Résultat de ces choix dit « économiques », permettant de vendre un produit moins chère en théorie, des employés se trouvent de plus en plus nombreux au chômage, ne pouvant acheter ces produits qu’ils produisaient auparavant. Notre système actuel fonctionne grâce à un grand nombre de travailleurs qui ne fonctionnera plus s’il reste très peu de travailleurs en activité. Toutes les entreprises ne voudront pas payer des gens qui ne travaillent pas, enfin des chômeurs qui ne pourront plus travailler étant remplacé par des humanoïdes, que ce soit dans le travail physique comme dans le bâtiment ou autres. Des métiers « simples » pourront être remplacés par l’intelligence artificielle, comme avec les véhicules autonomes. Les conducteurs de poids-lourds, les taxis (ce qui est déjà le cas dans certains pays) ne seront plus utiles face à un véhicule pouvant rouler sans interruptions. Que deviendront toutes ces personnes ?

Les pays, dont la France vont se retrouver avec un nombre grandissant de chômeurs qu’il va obligatoirement falloir indemniser, ce qui ne se fera pas grâce aux entreprises.

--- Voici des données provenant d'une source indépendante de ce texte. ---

-- ==== Sys2Proof/Machine/Dispatch.lean ====
section
/-! DEFINITION. `exec`: one arm per instruction, each one direct call of its meaning. -/

namespace Sys2Proof.Machine

def exec (i : Instr) (s : State) : Host.Outcome State Fault Refusal :=
  match i with
  | .nop t v => Sys2Proof.Machine.execNop t v s
  | .hlt t v => Sys2Proof.Machine.execHlt t v s
  | .iret t v => Sys2Proof.Machine.execIret t v s
  | .push t v => Sys2Proof.Machine.execPush t v s
  | .pop t v => Sys2Proof.Machine.execPop t v s
  | .ei t v => Sys2Proof.Machine.execEi t v s
  | .di t v => Sys2Proof.Machine.execDi t v s
  | .cla t v => Sys2Proof.Machine.execCla t v s
  | .inc t v => Sys2Proof.Machine.execInc t v s
  | .dec t v => Sys2Proof.Machine.execDec t v s
  | .ld t v => Sys2Proof.Machine.execLd t v s
  | .st t v => Sys2Proof.Machine.execSt t v s
  | .cmp t v => Sys2Proof.Machine.execCmp t v s
  | .add t v => Sys2Proof.Machine.execAdd t v s
  | .sub t v => Sys2Proof.Machine.execSub t v s
  | .mul t v => Sys2Proof.Machine.execMul t v s
  | .div t v => Sys2Proof.Machine.execDiv t v s
  | .mod t v => Sys2Proof.Machine.execMod t v s
  | .or t v => Sys2Proof.Machine.execOr t v s
  | .and t v => Sys2Proof.Machine.execAnd t v s
  | .jc t v => Sys2Proof.Machine.execJc t v s
  | .jnc t v => Sys2Proof.Machine.execJnc t v s
  | .jn t v => Sys2Proof.Machine.execJn t v s
  | .jnn t v => Sys2Proof.Machine.execJnn t v s
  | .jz t v => Sys2Proof.Machine.execJz t v s
  | .jnz t v => Sys2Proof.Machine.execJnz t v s
  | .jmp t v => Sys2Proof.Machine.execJmp t v s
  | .inp t v => Sys2Proof.Machine.execIn t v s
  | .out t v => Sys2Proof.Machine.execOut t v s

end Sys2Proof.Machine
end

L’état va devoir prendre la relève de ce capitalisme extrême pour permettre aux Français de vivre et donc, gérer le peuple comme quoi ?
Comme un pays communiste le plus extrême où c’est l’état qui gère le peuple, peuple ne pouvant plus subvenir à ses besoins.

Le capitalisme deviendra extrême en ayant sa propre autonomie, sans ouvriers, sans travailleurs, sans employés, tandis que les états devront devenir extrême dans leurs façons de fonctionner et s’occuper de ses concitoyens comme un état communiste le plus extrême.

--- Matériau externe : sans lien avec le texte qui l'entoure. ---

-- ==== Sys2Proof/Certificates/Slice0/Obligations.lean ====
section
/-! DEFINITION. The statements for the provers, in the order of the sections of spec/. -/

open Sys2Proof Sys2Proof.Machine

/-! ### Encoding (30_encoding.md) -/

/-- Decoding inverts encoding, on every instruction of every legal configuration (30_encoding.md R40, R42, R44). -/
def Obligations.DecodeInvertsEncode : Prop :=
  ∀ (c : Config) (i : Instr), c.legal = true → i.wf c = true → decode c (encode c i) = .ok i

/-- Encoding inverts decoding: no two patterns decode to one instruction, and what decodes is well formed. -/
def Obligations.EncodeInvertsDecode : Prop :=
  ∀ (c : Config) (b : Nat) (i : Instr), c.legal = true → decode c b = .ok i → encode c i = b ∧ i.wf c = true

/-- The cell layout of 30_encoding.md R40, both ways. -/
def Obligations.CellPatternFields : Prop :=
  ∀ c : Config, c.legal = true →
    (∀ x : Cell, x.wf c = true →
      bitsOfCell c x = (x.op.number <<< (c.w + 3)) ||| (x.vt.code <<< c.w) ||| (x.value % 2 ^ c.w).toNat ∧
      bitsOfCell c x < 2 ^ (c.w + 8) ∧ cellOfBits c (bitsOfCell c x) = .ok x ∧
      decode c (bitsOfCell c x) = instrOfCell c x) ∧
    (∀ (b : Nat) (y : Cell), cellOfBits c b = .ok y →
      y.op.number = b >>> (c.w + 3) ∧ y.vt.code = (b >>> c.w) % 8 ∧ y.value = sextW c (b % 2 ^ c.w))

/-- A few words of the spec's table decode to the instructions they stand for (95_test_vectors.md section 2). -/
def Obligations.TableWordsDecode : Prop :=
  decodeTableWord 40 0x0000000000 = some (.nop .none 0) ∧
  decodeTableWord 40 0x0800000000 = some (.hlt .none 0) ∧
  decodeTableWord 40 0x5300000005 = some (.ld .addressDirect 5) ∧
  decodeTableWord 40 0x5c00000014 = some (.st .addressIndirect 20) ∧
  decodeTableWord 40 0xd300000007 = some (.jmp .addressDirect 7) ∧
  decodeTableWord 40 0xe000000000 = some (.out .none 0)

/-- The reserved value-type codes 5, 6 and 7 decode to no cell, and nothing else of `CELL_BITS` bits is refused for its
value type (30_encoding.md R48; the refusal by name is the model's, log 10). -/
def Obligations.ReservedValueTypesRefused : Prop :=
  ∀ (c : Config) (b : Nat), c.legal = true →
    (cellOfBits c b = .error .reservedValueType ↔ b < 2 ^ (c.w + 8) ∧ 5 ≤ (b >>> c.w) % 8) ∧
    (cellOfBits c b = .error .tooWide ↔ 2 ^ (c.w + 8) ≤ b)

/-- The class is a range test on the opcode number (30_encoding.md R43), and the address fetch the decoder asks for is the
test `vt = AddressIndirect` within the Address and Branch classes (40_cycle_alu.md R69). -/
def Obligations.ClassIsRangeTest : Prop :=
  ∀ op : Opcode,
    (op.cls = some .addressless ↔ op.number ≤ 9) ∧
    (op.cls = some .address ↔ 10 ≤ op.number ∧ op.number ≤ 19) ∧
    (op.cls = some .branch ↔ 20 ≤ op.number ∧ op.number ≤ 26) ∧
    (op.cls = some .io ↔ 27 ≤ op.number ∧ op.number ≤ 28) ∧
    (∀ (c : Config) (v : Word) (t : ValueType) (k : OpClass) (ind : Bool),
      decodeControl c ⟨op, v, t⟩ = some (k, ind) →
        op.cls = some k ∧ (ind = true ↔ t = .addressIndirect ∧ (k = .address ∨ k = .branch)))

/-! ### Words, ALU and flags (40_cycle_alu.md) -/

/-- `wrap` is two's-complement modulo into the canonical range (40_cycle_alu.md R60). -/
def Obligations.WrapIsModular : Prop :=
  ∀ (c : Config) (v : Int), c.legal = true →
    wrap c v = (v + 2 ^ (c.w - 1)) % 2 ^ c.w - 2 ^ (c.w - 1) ∧ c.isWord (wrap c v) = true ∧
    (∃ k : Int, wrap c v = v + k * 2 ^ c.w) ∧ (c.isWord v = true → wrap c v = v) ∧
    wrap c (wrap c v) = wrap c v ∧ wrap c (c.wordMax + 1) = c.wordMin

/-- A marked ALU call moves `Z`, `N` and `C` by the flag rule and keeps the rest of `PS`; an unmarked one does not touch
`PS` (40_cycle_alu.md R63, R64). -/
def Obligations.MarkedAluMovesThreeFlags : Prop :=
  ∀ (s : State) (op : AluOp) (l r : Cell), s.cfg.legal = true →
    (aluFails op r = false →
      ∃ u, aluFlags op l r s = .go u ∧ FlagsOf (aluRaw s.cfg op l.value r.value) s u ∧ KeepsRegs [.ps] s u ∧
        KeepsMemory s u ∧ KeepsPorts s u ∧ KeepsControl s u ∧ Took 0 s u) ∧
    (∀ d : Reg, d ≠ .ps → (s.aluLatch d op r).ps = s.ps)

/-- `OR` and `AND` act bit by bit on the two's-complement patterns (40_cycle_alu.md R62). -/
def Obligations.BitwiseActsOnPatterns : Prop :=
  ∀ (c : Config) (a b : Int) (i : Nat), c.legal = true →
    (tcW c (aluRaw c .or a b)).testBit i = ((tcW c a).testBit i || (tcW c b).testBit i) ∧
    (tcW c (aluRaw c .and a b)).testBit i = ((tcW c a).testBit i && (tcW c b).testBit i) ∧
    c.isWord (aluRaw c .or a b) = true ∧ c.isWord (aluRaw c .and a b) = true

/-- Which ALU operations can leave the canonical range on words: `DIV` only for the least word by -1, `MOD`, `OR`, `AND`
and the passthroughs never (40_cycle_alu.md R62, the default `DIVMOD`). -/
def Obligations.OnlyLeastByMinusOneOverflowsDivision : Prop :=
  ∀ (c : Config) (a b : Int), c.legal = true → c.divMod = .truncation → c.isWord a = true → c.isWord b = true →
    c.isWord (aluRaw c .or a b) = true ∧ c.isWord (aluRaw c .and a b) = true ∧
    c.isWord (aluRaw c .left a b) = true ∧ c.isWord (aluRaw c .right a b) = true ∧
    (b ≠ 0 → c.isWord (aluRaw c .mod a b) = true ∧
      (c.isWord (aluRaw c .div a b) = false ↔ a = c.wordMin ∧ b = -1))

/-- The default division rounds toward zero, and the remainder has the dividend's sign or is 0 (41_address.md R91). -/
def Obligations.DefaultDivisionTruncates : Prop :=
  ∀ (c : Config) (a b : Int), c.divMod = .truncation → b ≠ 0 →
    a = b * divq c a b + divr c a b ∧ (divr c a b).natAbs < b.natAbs ∧ (b * divq c a b).natAbs ≤ a.natAbs ∧
    (0 ≤ a → 0 ≤ divr c a b) ∧ (a ≤ 0 → divr c a b ≤ 0)

/-! ### Memory (20_memory.md) -/

/-- `MemRead` answers the whole cell inside `0..ADDR_MAX` and is fatal outside; as a signal it moves `DR` only
(20_memory.md R31). -/
def Obligations.ReadIsFatalExactlyOutOfRange : Prop :=
  ∀ s : State,
    (∀ a : Int, memRead s a = none ↔ a < 0 ∨ (s.cfg.addrMax : Int) < a) ∧
    (∀ x, memRead s s.ar.value = some x → memToDr s = .go (s.setReg .dr x)) ∧
    (memRead s s.ar.value = none → ∃ u, memToDr s = .stop u ∧ StopsAt s .addressOutOfRange u)

/-- `MemWrite` replaces the whole cell at `AR` by `DR` and nothing else, with the range check of a read
(20_memory.md R32). -/
def Obligations.WriteReplacesOneCell : Prop :=
  ∀ s : State,
    (0 ≤ s.ar.value ∧ s.ar.value ≤ (s.cfg.addrMax : Int) →
      ∃ u, drToMem s = .go u ∧ memRead u s.ar.value = some s.dr ∧ KeepsMemoryBut s.ar.value s u ∧
        KeepsRegs [] s u ∧ KeepsPorts s u ∧ KeepsControl s u ∧ Took 0 s u) ∧
    (s.ar.value < 0 ∨ (s.cfg.addrMax : Int) < s.ar.value →
      ∃ u, drToMem s = .stop u ∧ StopsAt s .addressOutOfRange u)

/-- In the canonical form equal memories are equal data (the form is the model's: log 3). -/
def Obligations.CanonicalMemoriesAreExtensional : Prop :=
  ∀ m n : Memory, Memory.wf m → Memory.wf n → (∀ a, Memory.read m a = Memory.read n a) → m = n

/-! ### Reset and load (70_reset_and_hazards.md) -/

/-- The state a loaded run starts in (70_reset_and_hazards.md R150, R151; 10_state.md section 9). -/
def Obligations.LoadGivesResetState : Prop :=
  ∀ (c : Config) (p : Program) (es : List WireEvent) (s : State), load c p es = .ok s →
    (∀ t ∈ p.instructions, ∃ x, termCell c t = some x ∧ memRead s t.index = some x) ∧
    (∀ a : Int, 0 ≤ a → a ≤ (c.addrMax : Int) → (∀ t ∈ p.instructions, t.index ≠ a) →
      memRead s a = some Cell.zero) ∧
    s.cfg = c ∧ s.ac = Cell.zero ∧ s.ip = Cell.const p.startAddress ∧ s.cr = Cell.zero ∧ s.ps = Cell.zero ∧
    s.sp = Cell.const ((c.addrMax : Int) + 1) ∧ s.dr = Cell.zero ∧ s.ar = Cell.zero ∧ s.tick = 0 ∧
    es.map (inputEvent c) = s.inq.map some ∧ s.out = [] ∧ s.icount = 0 ∧ s.depth = 0 ∧ s.status = .running

/-- The loader refuses exactly by L1 to L8 (70_reset_and_hazards.md R152); that a character's code is its Unicode scalar
value is the model's choice (log 13). -/
def Obligations.LoaderRefusesExactly : Prop :=
  ∀ (c : Config) (p : Program) (es : List WireEvent),
    (∃ rs, load c p es = .error rs) ↔
      (p.instructions = [] ∨ p.startAddress < 0 ∨ ∀ t ∈ p.instructions, t.index < p.startAddress) ∨
      (∃ t ∈ p.instructions, t.opcode ∉ mnemonicTable.map Prod.fst ∨ (t.opcode = "DIV" ∧ c.hasDiv = false)) ∨
      (∃ t ∈ p.instructions, t.index < 0 ∨ (c.addrMax : Int) < t.index) ∨
      ¬(p.instructions.map Term.index).Nodup ∨
      (∃ t ∈ p.instructions, ∃ v, t.operand = some v ∧ c.isWord v = false) ∨
      (∃ t ∈ p.instructions, ∃ n, t.operandType = some n ∧ n ∉ valueTypeNames.map Prod.fst) ∨
      (∃ e ∈ es, e.arrivesAt < 0 ∨ ∀ ch : Char, e.char.toList = [ch] → c.charMax < ch.toNat) ∨
      c.legal = false

/-- The reset state of the model, with the choices of logs 2 and 8: nothing loaded, the default configuration. It has the
invariant, and its trace is numbered. -/
def Obligations.ResetHasInvariant : Prop :=
  State.reset.Inv ∧ State.reset.TraceNumbered ∧ State.reset.status = .running ∧
    State.reset.ip = ⟨.nop, 0, .none⟩ ∧ State.reset.sp = ⟨.nop, 2048, .none⟩ ∧ flagEI State.reset = false ∧
    (∀ a : Int, 0 ≤ a → a ≤ 2047 → memRead State.reset a = some Cell.zero) ∧ memRead State.reset 2048 = none

/-- Every run that the loader starts begins in the invariant, where input characters fit a word (log 18). -/
def Obligations.LoadHasInvariant : Prop :=
  ∀ (c : Config) (p : Program) (es : List WireEvent) (s : State),
    (c.charMax : Int) ≤ c.wordMax → load c p es = .ok s → s.Inv ∧ s.TraceNumbered

/-! ### The instruction cycle (40_cycle_alu.md) -/

/-- Where the cell at `IP` is an instruction `i` and the ceiling is not reached, a step is `exec i` from the state the
three fetch ticks leave, followed by the end of the cycle (`completeOutcome`: the trace block's end and the interrupt
check). -/
def Obligations.StepRunsDecodedInstruction : Prop :=
  ∀ (s : State) (x : Cell) (i : Instr), s.status = .running → limitReached s = false →
    memRead s s.ip.value = some x → instrOfCell s.cfg x = .ok i →
    ∃ u, step s = completeOutcome (exec i u) ∧ i.cell = x ∧ LeavesCell x u ∧ u.ar = s.ip ∧
      u.ip = ⟨s.ip.op, wrap s.cfg (s.ip.value + 1), s.ip.vt⟩ ∧ KeepsRegs [.ip, .cr, .dr, .ar] s u ∧
      KeepsMemory s u ∧ KeepsPorts s u ∧ u.cfg = s.cfg ∧ u.icount = s.icount + 1 ∧ u.depth = s.depth ∧
      u.status = .running ∧ Took 3 s u

/-- A running machine always has a next step; a stopped one never does, and the fault says how it stopped
(60_exceptions.md R120). That a stop is a next state and a step after it a fault is the model's reading (log 5). -/
def Obligations.StepExistsExactlyWhileRunning : Prop :=
  ∀ s : State,
    (s.status = .running → ∃ t, step s = .next t) ∧
    (s.status = .halt → step s = .fault .halted) ∧
    (s.status = .interruptReturn → step s = .fault .interruptReturned) ∧
    (∀ c, s.status = .fatal c → step s = .fault (.fatal c)) ∧
    Status.code .running = 0 ∧ Status.code .halt = 1 ∧ Status.code .interruptReturn = 2 ∧
    (∀ c, Status.code (.fatal c) = 3)

/-- The ceiling on instructions (40_cycle_alu.md R74). -/
def Obligations.CeilingStopsBeforeFetch : Prop :=
  ∀ s : State, s.status = .running →
    ((∃ n, s.cfg.instrLimit = some n ∧ n ≤ s.icount) →
      ∃ u, step s = .next u ∧ StopsAt s .instructionLimitExceeded u) ∧
    ((∀ n, s.cfg.instrLimit = some n → s.icount < n) → ∀ t, step s = .next t → t.icount = s.icount + 1)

En plus clair, les choix des entreprises capitalistes pousseront les états à être ce qu’ils ne veulent pas : communistes.

Pour le Mouvement Triple R, il y a un juste milieu à cette situation extrême qui arrive plus vite qu’on puisse le penser malheureusement. Les règles qui seront mises en place vise à protéger le capitalisme de lui-même, de ses dérives faciles, de protéger l’emploi, les citoyens, mais aussi que ces employés restent des clients pour le capitale. Il faut une certaine autonomie de l’état pour aider ses citoyens dans la vie de tous les jours et leur permettre de rester autonomes dans leurs choix, leurs envies, leurs déplacements, mais aussi pour pouvoir baisser nos impôts et leur permettre une capacité, une liberté de consommer suivant leurs envies.

Un juste milieu entre le capitalisme et le socialisme à l’avantage, à la liberté de chaque Française, de chaque Français.